• [INPUT RECORDS]

-=-=-

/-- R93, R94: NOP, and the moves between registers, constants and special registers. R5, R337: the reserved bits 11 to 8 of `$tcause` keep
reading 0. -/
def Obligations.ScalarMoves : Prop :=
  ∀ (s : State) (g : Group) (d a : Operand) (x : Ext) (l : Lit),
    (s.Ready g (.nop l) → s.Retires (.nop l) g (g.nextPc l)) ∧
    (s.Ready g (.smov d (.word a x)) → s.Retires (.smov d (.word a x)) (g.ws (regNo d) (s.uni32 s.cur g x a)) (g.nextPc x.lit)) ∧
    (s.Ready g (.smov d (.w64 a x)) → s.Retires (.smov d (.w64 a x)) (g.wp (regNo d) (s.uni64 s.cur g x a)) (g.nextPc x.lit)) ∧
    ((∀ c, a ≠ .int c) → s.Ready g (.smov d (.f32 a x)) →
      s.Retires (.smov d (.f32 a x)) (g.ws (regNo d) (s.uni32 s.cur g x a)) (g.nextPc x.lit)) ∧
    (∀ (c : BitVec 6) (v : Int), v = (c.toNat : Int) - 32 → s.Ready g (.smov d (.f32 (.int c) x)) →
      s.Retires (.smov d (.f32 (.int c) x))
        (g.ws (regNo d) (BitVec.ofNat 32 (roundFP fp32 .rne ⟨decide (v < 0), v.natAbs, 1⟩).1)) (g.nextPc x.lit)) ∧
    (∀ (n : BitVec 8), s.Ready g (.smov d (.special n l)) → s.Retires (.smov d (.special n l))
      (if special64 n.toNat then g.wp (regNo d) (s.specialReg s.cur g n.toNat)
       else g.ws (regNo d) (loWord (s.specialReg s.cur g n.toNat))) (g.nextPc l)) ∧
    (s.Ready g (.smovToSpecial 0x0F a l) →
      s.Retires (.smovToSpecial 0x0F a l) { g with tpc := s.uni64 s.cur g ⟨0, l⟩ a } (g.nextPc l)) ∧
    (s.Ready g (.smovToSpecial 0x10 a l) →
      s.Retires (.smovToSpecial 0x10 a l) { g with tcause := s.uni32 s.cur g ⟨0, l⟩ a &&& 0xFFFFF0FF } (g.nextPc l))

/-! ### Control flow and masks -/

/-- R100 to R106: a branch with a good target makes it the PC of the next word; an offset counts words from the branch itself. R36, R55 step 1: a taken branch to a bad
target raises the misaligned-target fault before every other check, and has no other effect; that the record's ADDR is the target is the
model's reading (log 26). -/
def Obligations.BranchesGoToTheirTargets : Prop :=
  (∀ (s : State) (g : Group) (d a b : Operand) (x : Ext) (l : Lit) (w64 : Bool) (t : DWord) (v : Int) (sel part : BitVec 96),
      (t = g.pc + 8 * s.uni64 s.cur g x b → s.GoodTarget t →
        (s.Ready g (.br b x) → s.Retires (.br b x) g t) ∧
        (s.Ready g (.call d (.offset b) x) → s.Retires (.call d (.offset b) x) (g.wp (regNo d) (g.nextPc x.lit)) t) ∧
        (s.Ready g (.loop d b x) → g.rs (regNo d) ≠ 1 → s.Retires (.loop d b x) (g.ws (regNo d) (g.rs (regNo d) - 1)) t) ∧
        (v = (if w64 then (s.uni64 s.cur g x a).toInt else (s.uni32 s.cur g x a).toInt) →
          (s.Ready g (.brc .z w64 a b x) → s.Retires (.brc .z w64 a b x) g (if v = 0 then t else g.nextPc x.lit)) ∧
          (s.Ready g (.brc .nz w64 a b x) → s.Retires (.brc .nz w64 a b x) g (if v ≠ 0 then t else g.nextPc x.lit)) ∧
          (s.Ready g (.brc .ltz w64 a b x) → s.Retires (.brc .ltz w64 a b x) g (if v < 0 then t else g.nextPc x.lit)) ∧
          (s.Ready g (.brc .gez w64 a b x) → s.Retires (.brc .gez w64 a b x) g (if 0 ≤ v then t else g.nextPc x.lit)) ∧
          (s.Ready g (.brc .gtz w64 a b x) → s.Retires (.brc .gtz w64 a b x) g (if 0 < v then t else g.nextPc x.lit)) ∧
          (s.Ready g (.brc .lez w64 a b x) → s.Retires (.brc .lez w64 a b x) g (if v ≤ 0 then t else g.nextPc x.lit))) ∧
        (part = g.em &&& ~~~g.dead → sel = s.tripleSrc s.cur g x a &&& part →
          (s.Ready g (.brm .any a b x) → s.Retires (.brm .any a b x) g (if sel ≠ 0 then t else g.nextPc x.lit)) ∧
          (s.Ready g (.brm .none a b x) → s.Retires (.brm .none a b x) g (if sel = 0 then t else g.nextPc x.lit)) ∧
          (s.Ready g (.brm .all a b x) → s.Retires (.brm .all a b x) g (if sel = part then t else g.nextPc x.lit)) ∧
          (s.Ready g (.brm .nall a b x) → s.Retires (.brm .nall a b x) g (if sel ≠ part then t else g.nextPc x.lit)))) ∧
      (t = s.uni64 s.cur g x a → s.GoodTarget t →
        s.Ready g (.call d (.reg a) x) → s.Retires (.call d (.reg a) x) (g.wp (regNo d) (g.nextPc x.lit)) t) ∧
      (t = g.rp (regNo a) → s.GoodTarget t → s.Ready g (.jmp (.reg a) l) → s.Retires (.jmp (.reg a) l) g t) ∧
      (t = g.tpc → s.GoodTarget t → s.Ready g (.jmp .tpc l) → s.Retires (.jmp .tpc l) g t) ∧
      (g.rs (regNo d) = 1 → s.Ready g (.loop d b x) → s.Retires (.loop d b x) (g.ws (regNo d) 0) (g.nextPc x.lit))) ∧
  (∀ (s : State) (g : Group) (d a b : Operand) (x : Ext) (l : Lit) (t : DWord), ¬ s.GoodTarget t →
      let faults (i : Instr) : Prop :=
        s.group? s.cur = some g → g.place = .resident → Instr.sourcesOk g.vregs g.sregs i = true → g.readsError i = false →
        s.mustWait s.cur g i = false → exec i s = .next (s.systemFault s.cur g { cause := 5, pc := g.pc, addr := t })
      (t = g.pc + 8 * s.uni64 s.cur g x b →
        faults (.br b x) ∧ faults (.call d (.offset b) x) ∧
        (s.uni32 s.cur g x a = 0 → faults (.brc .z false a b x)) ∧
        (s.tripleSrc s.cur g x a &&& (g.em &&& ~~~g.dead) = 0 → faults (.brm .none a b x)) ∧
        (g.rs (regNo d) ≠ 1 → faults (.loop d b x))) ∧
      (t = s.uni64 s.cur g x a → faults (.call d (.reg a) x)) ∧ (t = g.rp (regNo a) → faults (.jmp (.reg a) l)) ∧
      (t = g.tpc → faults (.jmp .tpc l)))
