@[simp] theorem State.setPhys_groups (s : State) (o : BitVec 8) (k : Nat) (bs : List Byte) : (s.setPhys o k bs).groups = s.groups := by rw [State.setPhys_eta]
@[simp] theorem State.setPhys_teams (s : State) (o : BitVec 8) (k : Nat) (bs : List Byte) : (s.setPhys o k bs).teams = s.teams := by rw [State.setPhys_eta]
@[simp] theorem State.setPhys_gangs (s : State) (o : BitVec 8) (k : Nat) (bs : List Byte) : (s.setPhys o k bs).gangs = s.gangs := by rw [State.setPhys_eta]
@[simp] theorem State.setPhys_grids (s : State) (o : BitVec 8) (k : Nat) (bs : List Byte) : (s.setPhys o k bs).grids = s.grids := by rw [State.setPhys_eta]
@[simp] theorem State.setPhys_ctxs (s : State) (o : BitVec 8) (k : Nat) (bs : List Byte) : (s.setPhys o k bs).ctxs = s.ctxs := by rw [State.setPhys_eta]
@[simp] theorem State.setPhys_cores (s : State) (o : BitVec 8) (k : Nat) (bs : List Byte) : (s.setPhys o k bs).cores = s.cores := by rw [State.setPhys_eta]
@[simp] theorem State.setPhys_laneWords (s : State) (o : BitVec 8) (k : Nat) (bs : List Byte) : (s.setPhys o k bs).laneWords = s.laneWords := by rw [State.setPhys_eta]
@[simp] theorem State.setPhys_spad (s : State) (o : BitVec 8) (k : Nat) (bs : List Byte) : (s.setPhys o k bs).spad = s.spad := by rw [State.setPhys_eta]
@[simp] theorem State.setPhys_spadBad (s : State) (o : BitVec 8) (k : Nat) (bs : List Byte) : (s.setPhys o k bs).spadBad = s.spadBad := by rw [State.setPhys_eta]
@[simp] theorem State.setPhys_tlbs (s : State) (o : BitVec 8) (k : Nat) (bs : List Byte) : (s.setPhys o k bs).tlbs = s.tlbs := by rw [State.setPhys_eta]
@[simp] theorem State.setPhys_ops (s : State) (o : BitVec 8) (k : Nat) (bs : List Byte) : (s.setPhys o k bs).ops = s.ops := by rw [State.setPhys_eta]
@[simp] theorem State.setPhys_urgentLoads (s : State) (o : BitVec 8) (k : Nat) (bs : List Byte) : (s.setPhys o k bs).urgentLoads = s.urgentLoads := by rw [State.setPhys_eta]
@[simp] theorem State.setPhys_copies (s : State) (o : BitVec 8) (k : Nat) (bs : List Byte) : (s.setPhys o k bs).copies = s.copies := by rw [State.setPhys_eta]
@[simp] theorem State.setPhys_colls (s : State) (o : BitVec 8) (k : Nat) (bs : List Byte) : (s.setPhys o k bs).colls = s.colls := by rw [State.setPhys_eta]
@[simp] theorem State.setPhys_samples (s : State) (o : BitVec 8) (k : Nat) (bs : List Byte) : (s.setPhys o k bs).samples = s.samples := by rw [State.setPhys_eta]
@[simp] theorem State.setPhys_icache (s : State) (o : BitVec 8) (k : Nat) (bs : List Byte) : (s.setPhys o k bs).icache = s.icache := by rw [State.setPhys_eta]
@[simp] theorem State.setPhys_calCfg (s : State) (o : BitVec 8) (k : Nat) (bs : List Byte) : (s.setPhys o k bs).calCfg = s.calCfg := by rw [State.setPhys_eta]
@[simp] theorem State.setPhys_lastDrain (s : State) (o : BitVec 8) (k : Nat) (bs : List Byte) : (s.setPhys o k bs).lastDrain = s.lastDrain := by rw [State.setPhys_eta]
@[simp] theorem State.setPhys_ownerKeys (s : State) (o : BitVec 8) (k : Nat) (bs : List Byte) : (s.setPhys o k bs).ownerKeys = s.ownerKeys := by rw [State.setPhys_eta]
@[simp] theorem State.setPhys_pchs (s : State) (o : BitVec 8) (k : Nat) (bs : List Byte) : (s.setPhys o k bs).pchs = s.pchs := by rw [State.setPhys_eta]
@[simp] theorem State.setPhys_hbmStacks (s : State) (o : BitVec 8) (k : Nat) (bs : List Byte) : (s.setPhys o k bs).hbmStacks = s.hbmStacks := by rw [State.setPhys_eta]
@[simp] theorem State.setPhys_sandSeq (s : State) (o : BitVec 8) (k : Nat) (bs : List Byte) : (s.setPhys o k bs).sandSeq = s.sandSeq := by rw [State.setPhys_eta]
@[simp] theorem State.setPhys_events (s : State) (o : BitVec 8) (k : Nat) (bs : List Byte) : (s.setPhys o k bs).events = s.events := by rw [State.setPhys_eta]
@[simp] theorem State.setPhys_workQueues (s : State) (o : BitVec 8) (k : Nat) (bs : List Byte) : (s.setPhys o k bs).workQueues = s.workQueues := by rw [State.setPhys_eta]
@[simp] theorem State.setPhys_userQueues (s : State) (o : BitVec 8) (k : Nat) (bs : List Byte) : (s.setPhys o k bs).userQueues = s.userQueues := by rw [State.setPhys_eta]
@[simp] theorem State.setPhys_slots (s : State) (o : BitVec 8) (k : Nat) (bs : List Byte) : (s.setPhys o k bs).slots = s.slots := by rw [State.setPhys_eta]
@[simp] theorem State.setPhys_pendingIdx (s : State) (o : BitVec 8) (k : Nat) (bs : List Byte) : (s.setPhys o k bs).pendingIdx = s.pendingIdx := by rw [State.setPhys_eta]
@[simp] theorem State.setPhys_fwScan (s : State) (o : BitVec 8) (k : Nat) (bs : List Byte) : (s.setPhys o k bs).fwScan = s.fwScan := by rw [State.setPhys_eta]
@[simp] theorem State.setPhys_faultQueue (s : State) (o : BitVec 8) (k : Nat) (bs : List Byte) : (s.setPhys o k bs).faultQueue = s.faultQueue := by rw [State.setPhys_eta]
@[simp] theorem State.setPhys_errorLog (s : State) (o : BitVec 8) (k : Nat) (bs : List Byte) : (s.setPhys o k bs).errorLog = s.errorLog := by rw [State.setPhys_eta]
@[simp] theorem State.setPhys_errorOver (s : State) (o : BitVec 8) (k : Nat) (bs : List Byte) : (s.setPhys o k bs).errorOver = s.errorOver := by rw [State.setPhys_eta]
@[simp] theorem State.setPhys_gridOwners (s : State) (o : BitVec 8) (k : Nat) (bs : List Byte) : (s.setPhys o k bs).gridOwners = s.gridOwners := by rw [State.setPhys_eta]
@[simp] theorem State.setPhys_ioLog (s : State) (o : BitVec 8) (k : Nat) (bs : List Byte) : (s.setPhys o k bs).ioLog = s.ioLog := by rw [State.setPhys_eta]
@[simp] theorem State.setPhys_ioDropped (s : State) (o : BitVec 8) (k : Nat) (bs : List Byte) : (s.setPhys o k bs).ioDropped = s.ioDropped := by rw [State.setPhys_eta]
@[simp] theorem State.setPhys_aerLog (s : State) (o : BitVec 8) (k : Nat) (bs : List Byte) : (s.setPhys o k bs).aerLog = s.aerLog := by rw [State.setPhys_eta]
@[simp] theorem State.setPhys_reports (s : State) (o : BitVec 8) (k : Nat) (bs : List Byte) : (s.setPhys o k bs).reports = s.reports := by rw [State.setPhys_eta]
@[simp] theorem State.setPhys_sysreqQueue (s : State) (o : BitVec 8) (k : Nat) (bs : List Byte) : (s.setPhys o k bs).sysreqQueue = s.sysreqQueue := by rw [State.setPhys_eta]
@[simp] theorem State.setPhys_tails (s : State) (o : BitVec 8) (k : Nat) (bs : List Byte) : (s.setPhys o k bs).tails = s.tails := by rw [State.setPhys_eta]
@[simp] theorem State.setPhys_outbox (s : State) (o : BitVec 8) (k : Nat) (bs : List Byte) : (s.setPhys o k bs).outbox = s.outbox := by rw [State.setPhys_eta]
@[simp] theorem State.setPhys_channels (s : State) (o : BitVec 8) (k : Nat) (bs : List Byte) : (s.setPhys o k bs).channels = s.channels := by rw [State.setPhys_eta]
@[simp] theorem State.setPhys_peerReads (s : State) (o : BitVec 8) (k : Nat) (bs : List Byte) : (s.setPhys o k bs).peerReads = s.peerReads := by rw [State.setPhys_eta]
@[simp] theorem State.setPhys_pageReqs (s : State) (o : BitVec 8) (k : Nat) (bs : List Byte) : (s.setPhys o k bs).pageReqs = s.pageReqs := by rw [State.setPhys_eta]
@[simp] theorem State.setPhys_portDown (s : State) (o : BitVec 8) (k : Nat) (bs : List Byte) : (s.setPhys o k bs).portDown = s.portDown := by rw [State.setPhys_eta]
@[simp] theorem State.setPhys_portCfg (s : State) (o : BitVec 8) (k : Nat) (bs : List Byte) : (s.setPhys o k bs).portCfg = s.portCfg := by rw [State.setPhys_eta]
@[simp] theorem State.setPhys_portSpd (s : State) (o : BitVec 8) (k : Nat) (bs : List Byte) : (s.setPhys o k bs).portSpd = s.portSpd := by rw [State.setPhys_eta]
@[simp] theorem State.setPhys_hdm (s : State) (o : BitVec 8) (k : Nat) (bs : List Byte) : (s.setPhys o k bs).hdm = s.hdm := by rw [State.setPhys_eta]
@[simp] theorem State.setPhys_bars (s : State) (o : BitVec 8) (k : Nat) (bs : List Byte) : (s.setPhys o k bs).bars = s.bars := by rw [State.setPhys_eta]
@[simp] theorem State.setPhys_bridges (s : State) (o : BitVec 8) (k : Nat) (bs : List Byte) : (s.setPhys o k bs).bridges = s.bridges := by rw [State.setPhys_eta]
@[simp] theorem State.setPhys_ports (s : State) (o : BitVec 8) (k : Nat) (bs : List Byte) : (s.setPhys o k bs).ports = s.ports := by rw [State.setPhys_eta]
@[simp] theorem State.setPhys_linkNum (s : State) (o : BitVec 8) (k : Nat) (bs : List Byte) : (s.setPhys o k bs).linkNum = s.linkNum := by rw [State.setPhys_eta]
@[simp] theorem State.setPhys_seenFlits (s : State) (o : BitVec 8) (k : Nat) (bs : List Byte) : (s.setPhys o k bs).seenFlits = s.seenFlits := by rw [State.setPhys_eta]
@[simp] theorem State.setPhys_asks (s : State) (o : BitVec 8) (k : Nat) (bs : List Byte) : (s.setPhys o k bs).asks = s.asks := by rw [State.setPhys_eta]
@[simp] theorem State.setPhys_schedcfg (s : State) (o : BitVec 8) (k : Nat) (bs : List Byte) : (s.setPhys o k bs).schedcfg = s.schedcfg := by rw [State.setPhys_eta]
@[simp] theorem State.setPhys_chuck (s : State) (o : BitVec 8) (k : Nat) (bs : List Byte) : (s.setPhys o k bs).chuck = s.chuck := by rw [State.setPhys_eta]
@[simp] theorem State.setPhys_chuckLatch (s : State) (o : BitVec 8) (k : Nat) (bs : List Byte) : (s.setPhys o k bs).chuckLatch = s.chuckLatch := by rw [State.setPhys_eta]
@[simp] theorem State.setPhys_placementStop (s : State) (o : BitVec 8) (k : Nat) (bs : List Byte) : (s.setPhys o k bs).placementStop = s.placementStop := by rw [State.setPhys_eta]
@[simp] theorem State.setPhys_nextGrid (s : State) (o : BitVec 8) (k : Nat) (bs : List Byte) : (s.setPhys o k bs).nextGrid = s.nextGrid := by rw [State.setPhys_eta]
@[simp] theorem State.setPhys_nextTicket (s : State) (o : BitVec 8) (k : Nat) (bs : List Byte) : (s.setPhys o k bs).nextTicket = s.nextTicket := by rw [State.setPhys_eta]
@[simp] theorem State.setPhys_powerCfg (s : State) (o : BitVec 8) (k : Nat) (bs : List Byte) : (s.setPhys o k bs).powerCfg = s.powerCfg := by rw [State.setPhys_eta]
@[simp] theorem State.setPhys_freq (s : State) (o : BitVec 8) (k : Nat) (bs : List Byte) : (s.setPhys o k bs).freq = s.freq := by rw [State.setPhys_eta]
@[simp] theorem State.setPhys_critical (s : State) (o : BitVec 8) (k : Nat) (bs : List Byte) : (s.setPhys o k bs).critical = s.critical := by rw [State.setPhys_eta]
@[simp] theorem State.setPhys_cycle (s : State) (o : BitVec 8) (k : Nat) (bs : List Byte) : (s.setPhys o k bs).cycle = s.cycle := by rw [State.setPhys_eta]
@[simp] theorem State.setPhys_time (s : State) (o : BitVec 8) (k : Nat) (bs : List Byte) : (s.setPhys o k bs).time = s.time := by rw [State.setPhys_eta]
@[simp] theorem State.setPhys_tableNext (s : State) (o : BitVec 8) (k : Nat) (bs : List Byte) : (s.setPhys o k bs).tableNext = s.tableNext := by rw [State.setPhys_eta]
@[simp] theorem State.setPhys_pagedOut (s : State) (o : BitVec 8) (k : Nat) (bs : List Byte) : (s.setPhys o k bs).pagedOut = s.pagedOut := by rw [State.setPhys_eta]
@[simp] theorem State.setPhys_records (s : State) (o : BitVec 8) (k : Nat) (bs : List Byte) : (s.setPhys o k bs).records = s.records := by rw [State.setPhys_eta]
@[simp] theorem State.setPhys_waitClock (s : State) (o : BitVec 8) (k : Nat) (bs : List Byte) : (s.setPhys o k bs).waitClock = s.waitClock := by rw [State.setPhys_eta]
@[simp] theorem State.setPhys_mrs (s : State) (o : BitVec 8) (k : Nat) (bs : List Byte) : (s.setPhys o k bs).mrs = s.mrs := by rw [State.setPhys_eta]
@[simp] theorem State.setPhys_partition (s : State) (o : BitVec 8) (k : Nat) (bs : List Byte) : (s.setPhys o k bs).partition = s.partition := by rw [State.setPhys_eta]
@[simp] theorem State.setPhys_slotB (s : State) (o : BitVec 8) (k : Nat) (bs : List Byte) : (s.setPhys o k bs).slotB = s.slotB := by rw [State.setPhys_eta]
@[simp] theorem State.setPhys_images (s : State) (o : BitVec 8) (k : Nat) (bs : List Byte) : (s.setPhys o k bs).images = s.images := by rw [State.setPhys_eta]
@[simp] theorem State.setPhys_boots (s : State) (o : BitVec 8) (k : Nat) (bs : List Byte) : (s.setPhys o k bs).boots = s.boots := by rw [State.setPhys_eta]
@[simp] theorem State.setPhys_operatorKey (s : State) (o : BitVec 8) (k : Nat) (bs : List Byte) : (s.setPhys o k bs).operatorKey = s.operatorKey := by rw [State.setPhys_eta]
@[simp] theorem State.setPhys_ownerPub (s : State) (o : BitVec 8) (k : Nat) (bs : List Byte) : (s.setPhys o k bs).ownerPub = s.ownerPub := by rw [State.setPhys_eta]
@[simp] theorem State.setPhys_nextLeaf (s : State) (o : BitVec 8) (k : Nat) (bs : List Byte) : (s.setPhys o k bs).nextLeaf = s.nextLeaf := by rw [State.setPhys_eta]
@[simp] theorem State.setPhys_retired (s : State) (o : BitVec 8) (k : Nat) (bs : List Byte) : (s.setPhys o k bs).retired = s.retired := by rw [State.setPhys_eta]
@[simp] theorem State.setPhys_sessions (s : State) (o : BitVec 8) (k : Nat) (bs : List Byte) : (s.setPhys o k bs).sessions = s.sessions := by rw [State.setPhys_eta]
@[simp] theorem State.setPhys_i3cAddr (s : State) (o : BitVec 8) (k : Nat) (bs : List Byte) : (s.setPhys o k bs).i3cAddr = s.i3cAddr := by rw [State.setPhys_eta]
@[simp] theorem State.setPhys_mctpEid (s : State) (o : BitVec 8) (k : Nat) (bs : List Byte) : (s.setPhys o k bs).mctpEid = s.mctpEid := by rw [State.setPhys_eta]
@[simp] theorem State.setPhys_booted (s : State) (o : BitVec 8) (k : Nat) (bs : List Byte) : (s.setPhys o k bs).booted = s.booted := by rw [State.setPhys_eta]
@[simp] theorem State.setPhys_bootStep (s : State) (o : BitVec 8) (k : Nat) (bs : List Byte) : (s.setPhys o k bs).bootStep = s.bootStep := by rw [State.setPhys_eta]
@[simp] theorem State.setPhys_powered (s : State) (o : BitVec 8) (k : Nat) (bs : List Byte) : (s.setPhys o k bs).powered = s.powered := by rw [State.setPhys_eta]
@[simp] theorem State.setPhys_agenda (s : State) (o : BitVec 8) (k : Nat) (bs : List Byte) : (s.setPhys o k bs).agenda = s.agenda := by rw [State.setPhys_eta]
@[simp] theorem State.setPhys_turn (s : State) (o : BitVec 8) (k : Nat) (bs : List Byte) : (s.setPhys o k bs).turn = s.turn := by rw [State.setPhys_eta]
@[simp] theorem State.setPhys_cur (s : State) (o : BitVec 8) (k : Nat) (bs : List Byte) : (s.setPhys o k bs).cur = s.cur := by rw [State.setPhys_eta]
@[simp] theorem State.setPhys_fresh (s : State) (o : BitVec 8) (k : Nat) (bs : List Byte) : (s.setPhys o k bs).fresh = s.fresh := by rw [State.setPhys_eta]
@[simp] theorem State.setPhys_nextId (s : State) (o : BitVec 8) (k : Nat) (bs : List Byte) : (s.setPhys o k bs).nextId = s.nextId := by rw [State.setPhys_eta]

-=-=-

When a line of the material holds the string "dead", copy that line.

• [ANSWER TO THIS PROBLEM]
        (part = g.em &&& ~~~g.dead → sel = s.tripleSrc s.cur g x a &&& part →
        (s.tripleSrc s.cur g x a &&& (g.em &&& ~~~g.dead) = 0 → faults (.brm .none a b x)) ∧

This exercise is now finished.